Task item ->
Please count the lines in the records below that include the word "invariant" and report only the total.

Input data ->

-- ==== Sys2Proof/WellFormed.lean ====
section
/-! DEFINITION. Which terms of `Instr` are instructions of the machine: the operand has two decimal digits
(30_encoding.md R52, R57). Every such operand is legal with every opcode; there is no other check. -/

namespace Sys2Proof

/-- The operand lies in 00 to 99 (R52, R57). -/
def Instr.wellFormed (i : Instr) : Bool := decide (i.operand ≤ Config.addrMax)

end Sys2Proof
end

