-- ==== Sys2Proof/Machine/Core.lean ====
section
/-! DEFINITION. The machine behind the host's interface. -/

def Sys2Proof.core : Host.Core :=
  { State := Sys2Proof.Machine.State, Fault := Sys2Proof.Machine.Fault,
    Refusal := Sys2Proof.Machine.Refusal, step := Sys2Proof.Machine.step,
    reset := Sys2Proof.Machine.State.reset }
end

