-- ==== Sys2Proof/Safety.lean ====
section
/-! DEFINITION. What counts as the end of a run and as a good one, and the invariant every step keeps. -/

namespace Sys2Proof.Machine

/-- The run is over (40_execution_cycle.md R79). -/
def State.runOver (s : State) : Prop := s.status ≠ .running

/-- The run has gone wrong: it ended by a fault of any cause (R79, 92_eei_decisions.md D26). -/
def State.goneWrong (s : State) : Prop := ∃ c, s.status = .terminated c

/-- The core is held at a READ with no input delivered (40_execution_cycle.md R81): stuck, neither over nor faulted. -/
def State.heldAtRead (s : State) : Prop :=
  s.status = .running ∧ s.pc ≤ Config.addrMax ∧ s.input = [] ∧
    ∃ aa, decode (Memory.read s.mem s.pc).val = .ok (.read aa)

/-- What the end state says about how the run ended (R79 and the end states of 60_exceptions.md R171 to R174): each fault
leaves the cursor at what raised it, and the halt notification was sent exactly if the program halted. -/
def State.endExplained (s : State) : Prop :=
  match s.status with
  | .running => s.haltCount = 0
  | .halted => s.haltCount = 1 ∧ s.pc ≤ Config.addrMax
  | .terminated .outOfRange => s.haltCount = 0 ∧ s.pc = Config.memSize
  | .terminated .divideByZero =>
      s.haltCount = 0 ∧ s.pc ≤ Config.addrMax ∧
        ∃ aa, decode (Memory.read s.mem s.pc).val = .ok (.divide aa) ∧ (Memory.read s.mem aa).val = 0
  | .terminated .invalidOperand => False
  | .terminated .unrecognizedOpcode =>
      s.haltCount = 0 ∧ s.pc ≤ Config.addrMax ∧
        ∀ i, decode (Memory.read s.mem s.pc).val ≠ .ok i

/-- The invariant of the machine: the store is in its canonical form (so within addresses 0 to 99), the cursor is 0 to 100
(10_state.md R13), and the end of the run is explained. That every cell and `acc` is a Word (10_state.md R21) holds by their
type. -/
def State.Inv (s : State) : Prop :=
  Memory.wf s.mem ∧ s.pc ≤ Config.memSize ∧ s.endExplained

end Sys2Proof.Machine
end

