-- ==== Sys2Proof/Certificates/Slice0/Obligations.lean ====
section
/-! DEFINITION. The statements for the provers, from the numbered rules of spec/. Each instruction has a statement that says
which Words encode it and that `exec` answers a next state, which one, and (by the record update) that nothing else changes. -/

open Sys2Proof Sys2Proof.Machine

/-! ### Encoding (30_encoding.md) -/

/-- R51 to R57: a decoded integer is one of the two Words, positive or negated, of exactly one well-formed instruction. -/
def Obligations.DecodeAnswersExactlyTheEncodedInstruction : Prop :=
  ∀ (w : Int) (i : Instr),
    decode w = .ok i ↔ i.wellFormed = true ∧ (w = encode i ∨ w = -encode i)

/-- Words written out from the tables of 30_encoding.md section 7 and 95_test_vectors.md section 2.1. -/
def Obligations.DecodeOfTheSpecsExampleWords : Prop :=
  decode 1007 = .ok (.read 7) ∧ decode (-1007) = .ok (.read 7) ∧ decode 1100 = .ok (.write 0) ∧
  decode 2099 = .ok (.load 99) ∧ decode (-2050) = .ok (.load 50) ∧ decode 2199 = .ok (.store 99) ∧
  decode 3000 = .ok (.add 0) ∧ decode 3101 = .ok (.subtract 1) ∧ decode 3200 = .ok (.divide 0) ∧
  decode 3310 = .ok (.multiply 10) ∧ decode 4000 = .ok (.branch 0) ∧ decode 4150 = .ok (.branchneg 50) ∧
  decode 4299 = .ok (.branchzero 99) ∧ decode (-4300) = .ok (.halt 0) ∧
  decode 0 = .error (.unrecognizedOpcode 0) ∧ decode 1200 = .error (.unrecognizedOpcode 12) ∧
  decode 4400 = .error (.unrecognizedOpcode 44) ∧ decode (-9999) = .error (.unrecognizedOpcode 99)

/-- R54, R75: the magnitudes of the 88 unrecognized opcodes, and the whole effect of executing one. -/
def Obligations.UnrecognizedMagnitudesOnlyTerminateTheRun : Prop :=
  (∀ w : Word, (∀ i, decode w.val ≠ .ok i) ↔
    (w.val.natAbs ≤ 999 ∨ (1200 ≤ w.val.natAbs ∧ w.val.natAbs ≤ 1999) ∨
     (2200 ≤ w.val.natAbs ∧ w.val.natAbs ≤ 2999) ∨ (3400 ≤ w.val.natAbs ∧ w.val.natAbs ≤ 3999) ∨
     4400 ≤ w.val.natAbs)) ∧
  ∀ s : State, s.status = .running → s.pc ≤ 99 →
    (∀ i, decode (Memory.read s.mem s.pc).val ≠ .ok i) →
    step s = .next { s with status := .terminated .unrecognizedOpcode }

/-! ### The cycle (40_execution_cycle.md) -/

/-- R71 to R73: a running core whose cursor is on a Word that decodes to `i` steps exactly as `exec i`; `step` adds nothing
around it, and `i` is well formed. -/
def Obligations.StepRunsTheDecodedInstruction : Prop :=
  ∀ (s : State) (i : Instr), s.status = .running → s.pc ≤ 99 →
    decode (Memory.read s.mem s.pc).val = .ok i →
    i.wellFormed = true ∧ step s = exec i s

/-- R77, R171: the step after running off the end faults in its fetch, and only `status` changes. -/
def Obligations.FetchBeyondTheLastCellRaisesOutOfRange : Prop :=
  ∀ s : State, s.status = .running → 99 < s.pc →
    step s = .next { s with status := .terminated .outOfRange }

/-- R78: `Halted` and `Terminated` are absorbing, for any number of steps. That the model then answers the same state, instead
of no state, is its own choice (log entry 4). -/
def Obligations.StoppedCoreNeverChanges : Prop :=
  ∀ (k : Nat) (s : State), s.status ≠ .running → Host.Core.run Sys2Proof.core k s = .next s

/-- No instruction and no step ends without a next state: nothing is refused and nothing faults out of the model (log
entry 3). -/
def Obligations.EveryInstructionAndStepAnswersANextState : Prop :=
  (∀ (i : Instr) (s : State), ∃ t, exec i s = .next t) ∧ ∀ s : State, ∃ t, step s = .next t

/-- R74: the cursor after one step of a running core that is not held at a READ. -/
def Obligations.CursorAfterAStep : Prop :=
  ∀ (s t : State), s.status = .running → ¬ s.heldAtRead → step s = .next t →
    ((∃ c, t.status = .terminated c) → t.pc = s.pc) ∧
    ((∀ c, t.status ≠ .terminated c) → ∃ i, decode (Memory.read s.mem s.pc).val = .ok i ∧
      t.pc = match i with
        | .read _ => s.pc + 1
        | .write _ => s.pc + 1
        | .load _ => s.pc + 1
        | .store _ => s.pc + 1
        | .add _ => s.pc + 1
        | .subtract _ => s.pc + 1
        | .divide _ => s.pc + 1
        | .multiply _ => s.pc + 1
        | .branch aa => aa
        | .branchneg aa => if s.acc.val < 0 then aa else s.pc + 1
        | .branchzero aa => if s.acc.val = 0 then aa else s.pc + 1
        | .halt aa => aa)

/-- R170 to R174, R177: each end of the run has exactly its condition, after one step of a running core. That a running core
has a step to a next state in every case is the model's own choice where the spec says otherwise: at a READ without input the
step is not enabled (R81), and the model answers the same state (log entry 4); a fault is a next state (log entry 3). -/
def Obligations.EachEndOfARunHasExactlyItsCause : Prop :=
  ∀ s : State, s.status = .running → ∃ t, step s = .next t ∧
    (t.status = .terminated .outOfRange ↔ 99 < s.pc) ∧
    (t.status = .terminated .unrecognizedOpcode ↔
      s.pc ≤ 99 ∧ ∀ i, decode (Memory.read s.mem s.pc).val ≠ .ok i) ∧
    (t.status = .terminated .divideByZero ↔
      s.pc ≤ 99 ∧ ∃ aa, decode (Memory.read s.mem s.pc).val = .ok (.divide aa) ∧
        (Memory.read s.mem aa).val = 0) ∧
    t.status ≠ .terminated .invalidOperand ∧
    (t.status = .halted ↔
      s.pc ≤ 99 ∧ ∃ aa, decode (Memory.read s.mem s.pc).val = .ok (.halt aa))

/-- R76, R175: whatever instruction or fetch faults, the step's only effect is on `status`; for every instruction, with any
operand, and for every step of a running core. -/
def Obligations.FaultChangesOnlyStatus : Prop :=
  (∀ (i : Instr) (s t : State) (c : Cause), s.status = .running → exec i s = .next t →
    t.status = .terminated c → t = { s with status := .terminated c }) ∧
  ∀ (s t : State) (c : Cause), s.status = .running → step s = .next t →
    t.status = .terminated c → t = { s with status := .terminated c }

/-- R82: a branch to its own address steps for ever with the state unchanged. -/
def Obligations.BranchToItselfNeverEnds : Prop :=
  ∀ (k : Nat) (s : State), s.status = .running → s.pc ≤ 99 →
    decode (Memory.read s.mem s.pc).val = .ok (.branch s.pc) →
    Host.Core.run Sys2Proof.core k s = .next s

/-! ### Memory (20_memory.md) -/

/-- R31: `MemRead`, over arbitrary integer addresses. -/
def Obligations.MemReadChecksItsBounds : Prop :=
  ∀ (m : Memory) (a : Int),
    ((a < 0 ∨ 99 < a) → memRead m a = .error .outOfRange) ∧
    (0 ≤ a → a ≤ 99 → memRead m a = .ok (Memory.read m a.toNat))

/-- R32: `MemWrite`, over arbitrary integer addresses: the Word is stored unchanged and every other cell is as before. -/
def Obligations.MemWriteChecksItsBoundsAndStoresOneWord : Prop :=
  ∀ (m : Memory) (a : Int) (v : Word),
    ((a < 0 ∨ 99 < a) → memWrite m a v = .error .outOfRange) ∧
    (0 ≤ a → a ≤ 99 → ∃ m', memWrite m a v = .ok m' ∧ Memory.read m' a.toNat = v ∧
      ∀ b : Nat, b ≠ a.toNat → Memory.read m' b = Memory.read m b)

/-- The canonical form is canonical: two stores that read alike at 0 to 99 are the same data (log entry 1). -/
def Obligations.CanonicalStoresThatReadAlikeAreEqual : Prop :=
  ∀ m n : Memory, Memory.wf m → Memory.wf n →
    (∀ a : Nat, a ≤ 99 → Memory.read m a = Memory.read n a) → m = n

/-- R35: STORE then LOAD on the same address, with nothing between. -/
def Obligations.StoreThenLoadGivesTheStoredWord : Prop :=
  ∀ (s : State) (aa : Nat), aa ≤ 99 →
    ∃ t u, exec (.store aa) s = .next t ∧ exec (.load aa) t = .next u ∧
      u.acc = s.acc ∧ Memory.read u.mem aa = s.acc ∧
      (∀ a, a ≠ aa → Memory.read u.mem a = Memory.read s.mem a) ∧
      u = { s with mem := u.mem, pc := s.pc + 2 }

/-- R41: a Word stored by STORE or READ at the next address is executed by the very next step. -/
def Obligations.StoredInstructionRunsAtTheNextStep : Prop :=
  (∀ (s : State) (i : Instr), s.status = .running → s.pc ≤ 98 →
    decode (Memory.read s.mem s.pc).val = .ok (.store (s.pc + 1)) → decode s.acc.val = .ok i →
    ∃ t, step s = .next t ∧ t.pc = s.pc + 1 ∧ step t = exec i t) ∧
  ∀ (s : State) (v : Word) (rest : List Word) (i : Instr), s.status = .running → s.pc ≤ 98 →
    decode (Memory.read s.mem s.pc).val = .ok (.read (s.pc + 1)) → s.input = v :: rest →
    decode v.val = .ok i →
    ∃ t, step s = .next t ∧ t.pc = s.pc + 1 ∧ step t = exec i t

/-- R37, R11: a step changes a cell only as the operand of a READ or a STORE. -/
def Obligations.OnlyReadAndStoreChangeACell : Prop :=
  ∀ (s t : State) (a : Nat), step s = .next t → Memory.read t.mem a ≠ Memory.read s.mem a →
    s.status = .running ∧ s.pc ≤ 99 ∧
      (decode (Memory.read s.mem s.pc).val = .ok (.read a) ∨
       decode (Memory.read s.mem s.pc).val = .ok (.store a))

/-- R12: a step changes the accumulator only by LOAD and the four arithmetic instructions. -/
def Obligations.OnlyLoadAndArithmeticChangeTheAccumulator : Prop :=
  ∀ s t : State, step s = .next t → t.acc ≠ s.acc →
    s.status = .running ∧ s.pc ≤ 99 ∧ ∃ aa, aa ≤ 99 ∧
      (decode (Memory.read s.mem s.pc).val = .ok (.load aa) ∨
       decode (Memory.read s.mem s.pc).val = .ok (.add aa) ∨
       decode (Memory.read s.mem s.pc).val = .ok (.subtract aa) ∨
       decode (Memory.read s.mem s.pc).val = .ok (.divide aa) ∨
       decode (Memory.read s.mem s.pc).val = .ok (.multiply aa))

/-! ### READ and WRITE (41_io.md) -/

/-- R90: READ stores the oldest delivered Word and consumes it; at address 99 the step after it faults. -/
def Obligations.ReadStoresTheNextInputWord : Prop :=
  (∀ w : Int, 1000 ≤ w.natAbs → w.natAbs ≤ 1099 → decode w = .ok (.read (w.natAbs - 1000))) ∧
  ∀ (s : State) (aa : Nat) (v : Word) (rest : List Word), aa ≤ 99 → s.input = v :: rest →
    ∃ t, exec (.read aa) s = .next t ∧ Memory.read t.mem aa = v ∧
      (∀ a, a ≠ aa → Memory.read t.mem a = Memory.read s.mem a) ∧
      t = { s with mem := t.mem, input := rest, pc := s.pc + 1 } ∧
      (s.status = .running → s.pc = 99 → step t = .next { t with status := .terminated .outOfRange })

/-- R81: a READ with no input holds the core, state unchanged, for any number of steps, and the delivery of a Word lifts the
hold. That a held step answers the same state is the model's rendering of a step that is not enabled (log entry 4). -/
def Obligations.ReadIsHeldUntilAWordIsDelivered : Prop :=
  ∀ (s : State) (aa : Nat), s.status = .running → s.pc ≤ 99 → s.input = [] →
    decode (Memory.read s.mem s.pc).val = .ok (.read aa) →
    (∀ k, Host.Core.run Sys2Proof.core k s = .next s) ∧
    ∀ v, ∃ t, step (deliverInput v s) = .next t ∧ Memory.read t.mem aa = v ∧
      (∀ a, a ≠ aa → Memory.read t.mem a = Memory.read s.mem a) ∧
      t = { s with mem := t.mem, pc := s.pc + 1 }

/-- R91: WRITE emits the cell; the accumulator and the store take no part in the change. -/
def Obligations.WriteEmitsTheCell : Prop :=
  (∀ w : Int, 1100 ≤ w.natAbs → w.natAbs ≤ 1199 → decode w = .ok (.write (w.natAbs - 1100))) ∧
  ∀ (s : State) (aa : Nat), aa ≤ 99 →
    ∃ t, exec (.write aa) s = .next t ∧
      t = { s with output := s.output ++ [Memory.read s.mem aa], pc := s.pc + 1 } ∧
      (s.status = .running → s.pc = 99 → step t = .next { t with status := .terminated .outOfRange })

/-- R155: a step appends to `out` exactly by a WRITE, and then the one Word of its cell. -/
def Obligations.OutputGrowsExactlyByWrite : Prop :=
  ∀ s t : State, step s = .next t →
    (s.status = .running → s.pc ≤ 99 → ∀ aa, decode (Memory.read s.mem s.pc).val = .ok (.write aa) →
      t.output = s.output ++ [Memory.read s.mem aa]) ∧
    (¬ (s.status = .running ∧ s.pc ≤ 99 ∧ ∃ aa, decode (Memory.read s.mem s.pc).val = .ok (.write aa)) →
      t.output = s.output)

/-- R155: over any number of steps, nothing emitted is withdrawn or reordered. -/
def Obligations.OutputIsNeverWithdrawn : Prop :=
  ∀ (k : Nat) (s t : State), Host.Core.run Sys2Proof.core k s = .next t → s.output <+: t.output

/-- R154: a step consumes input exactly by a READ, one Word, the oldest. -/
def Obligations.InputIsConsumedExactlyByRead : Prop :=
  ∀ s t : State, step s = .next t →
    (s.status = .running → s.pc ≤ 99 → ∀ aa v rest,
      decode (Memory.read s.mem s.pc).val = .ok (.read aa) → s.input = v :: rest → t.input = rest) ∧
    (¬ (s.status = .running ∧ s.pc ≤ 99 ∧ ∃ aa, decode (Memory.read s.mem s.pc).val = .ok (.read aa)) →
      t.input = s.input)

Result for this task ->
2